Kenya’s largest call center and business processing operator, KenCall, developed the Kenya Farmer Helpline known as “M-Kilimo” (http://www.m-kilimo.com/), with support from the Rockefeller Foundation, to improve the transfer of knowledge to farmers. The service provides an interactive alternative to agricultural information services delivery via mobile phones. Instead of receiving messages via SMS, farmers can talk to a real person to get agricultural expertise and information to help them make informed decisions on land preparation, planting, pest management, and marketing. Farmers receive information in English, Swahili, or other local languages. In its first 18 months of operation, the program reached 25,000 farmers. An estimated 43 percent of callers are women farmers (GSMA 2010).
Collaboration between Bharti Airtel and Indian Farmer’s Fertiliser Co-operative (IFFCO) led to the development of a similar program in India.
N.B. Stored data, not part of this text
/-- The accord engine's part when a frame has been found unreadable by an operation that stops before step 8 (R220, R226, R237): the row is
read and the frame written as reconstructed, which an operation that gathers the row does with its end. -/
def frameUnreadable (z r pos : Nat) (s : State) : State :=
  if s.acd.bad.contains (z, r, pos) then s
  else
    let t := { s with acd := { s.acd with bad := s.acd.bad ++ [(z, r, pos)] } }
    if rowSafe z r t && (t.ops.any fun o => opGathers o t && o.zone == z && o.row == r) then t else repairRow z r t

/-- The codewords that a read of a frame was to obtain, without the blocks listed as unrecovered (R234). -/
def wanted (o : MediaOp) (r pos : Nat) (s : State) : Nat :=
  if o.kind == .hostRead then unlisted o.zone (r * s.k + pos) (maskFor (r * s.k + pos) o.off o.len) s else 0xFF

/-- A run-ahead frame has failed: a read that has claimed it reads it anew (R173, R234). -/
def raFailed (z f : Nat) (s : State) : State :=
  let t : State := { s with ra := s.ra.map fun a => if a.zone = z ∧ a.frame = f then { a with failed := true } else a }
  match t.ra.find? fun a => a.failed && a.claim.isSome && a.zone == z && a.frame == f with
  | some a =>
    let k := Nat.max 1 t.k
    let m := ((t.op (a.claim.getD 0)).map fun o => wanted o (f / k) (f % k) t).getD 0
    addRead (a.claim.getD 0) .hostRead true z (f / k) (f % k) m (sideFor z t) { t with ra := t.ra.filter fun x => x ≠ a }
  | none => t

/-- A frame's codewords are lost to the submitter (R160): the frames of rows are recorded unreadable, an operation that gathers a row takes
another frame instead, once for a frame (R219, R226). -/
def reportLost (j : FrameJob) (s : State) : State :=
  let lost := lostCws j.row j.pos j.mask
  let first := !(s.op j.mtag).any fun o => o.lost.any fun e => e.1 == j.row && e.2.1 == j.pos
  let t : State := (endedAt j.step lost.length (swapJob j [] s)).modOp j.mtag fun o => { o with lost := o.lost ++ lost }
  let t : State := match j.kind with
    | .raRead => raFailed j.zone (j.row * t.k + j.pos) t
    | .patrol => frameUnreadable j.zone j.row j.pos t
    | .reconRead | .rebuildRead =>
      let u := frameUnreadable j.zone j.row j.pos t
      if first && (u.op j.mtag).any (fun o => opGathers o u) then takeSources j.mtag 1 u else u
    | _ => t
  endOp j.mtag t

/-- The place of a frame is still the slot that a job reads. -/
def sameSlot (j : FrameJob) (s : State) : Bool :=
  let p := placeOf j.zone j.row j.pos s
  p.1 == surfaceOf j.head && (slotOf p.1 p.2.1 p.2.2 s).any fun q => q.1 == j.track && q.2.1 == j.slot

/-- The slot of a committed frame that needed step 4 or later is entered as a deferred skip (R155). -/
def deferSlot (j : FrameJob) (s : State) : State :=
  if decide (4 ≤ j.step) && !j.away && readable j.zone j.row j.pos s && sameSlot j s
      && !(s.skips.any fun e => e.surface == surfaceOf j.head && e.track == j.track && e.slot == j.slot) then
    enterSkip (surfaceOf j.head) j.track j.slot true s
  else s

/-- A job's frame has been obtained whole (R219). -/
def noteGot (j : FrameJob) (s : State) : State :=
  let open0 := s.jobs.any fun x => x.mtag == j.mtag && x.zone == j.zone && x.row == j.row && x.pos == j.pos
  s.modOp j.mtag fun o =>
    if open0 || (o.lost.any fun e => e.1 == j.row && e.2.1 == j.pos) || (wanted o j.row j.pos s ≠ 0xFF && !j.helper) then o
    else { o with got := (j.row, j.pos) :: o.got }

/-- The run-ahead frame of a job has been decoded: a read that has claimed it is handed it (R173). -/
def raDone (j : FrameJob) (s : State) : State :=
  if j.kind == .raRead && !(s.jobs.any fun x => x.kind == .raRead && x.zone == j.zone && x.row == j.row && x.pos == j.pos) then
    { s with ra := s.ra.filterMap fun a =>
        if a.zone = j.zone ∧ a.frame = j.row * s.k + j.pos ∧ !a.failed then
          if a.claim.isSome then none else some { a with ready := true }
        else some a }
  else s

/-- A codeword of the frame has been obtained at step 6 or 7 (R220). -/
def noteDeep (j : FrameJob) (s : State) : State :=
  s.modOp j.mtag fun o => if 6 ≤ j.step ∧ !o.deep.contains (j.row, j.pos) then { o with deep := (j.row, j.pos) :: o.deep } else o

/-- The frame of a job is there whole, with ladder step 5 or later (R220): reconstructed at step 5, or read whole with a codeword obtained at
step 6 or 7. -/
def obtainedDeep (j : FrameJob) (s : State) : Bool :=
  j.step == 5 || (s.op j.mtag).any fun o => o.deep.contains (j.row, j.pos) && o.got.contains (j.row, j.pos)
The IFFCO Kisan Sanchar Ltd. Agri Helpline aims to provide information, inputs, and services in real time through affordable mobile communication. Farmers can purchase a “Green SIM” card that allows them to receive five free voicemail messages daily on a range of agricultural topics. In addition, the service provides a helpline farmers can call to ask questions. Although women reportedly make up a number of the listeners of the daily messages, they are only 13 percent of direct users (Pshenichnaya 2011). The majority of SIM card holders are men. (See also IPS “Long Experience in Farm Communities Benefits IFFCO Kisan Sanchar Limited” in Module 2.)
Also in India, the Self Employed Women’s Association (http://www.sewaict.org) provides current and future commodity prices, which allow members to make more informed decisions about when and where to sell their produce. Women with mobile phones can receive SMS messages directly, while women without mobile phones can visit a computer-based village notice board that also posts the prices. To overcome illiteracy constraints, the association is piloting an interactive voice response system that would provide the same information using speech recognition software. Initial results from the pilot indicate that over 20,000 women are using the system (GSMA 2010).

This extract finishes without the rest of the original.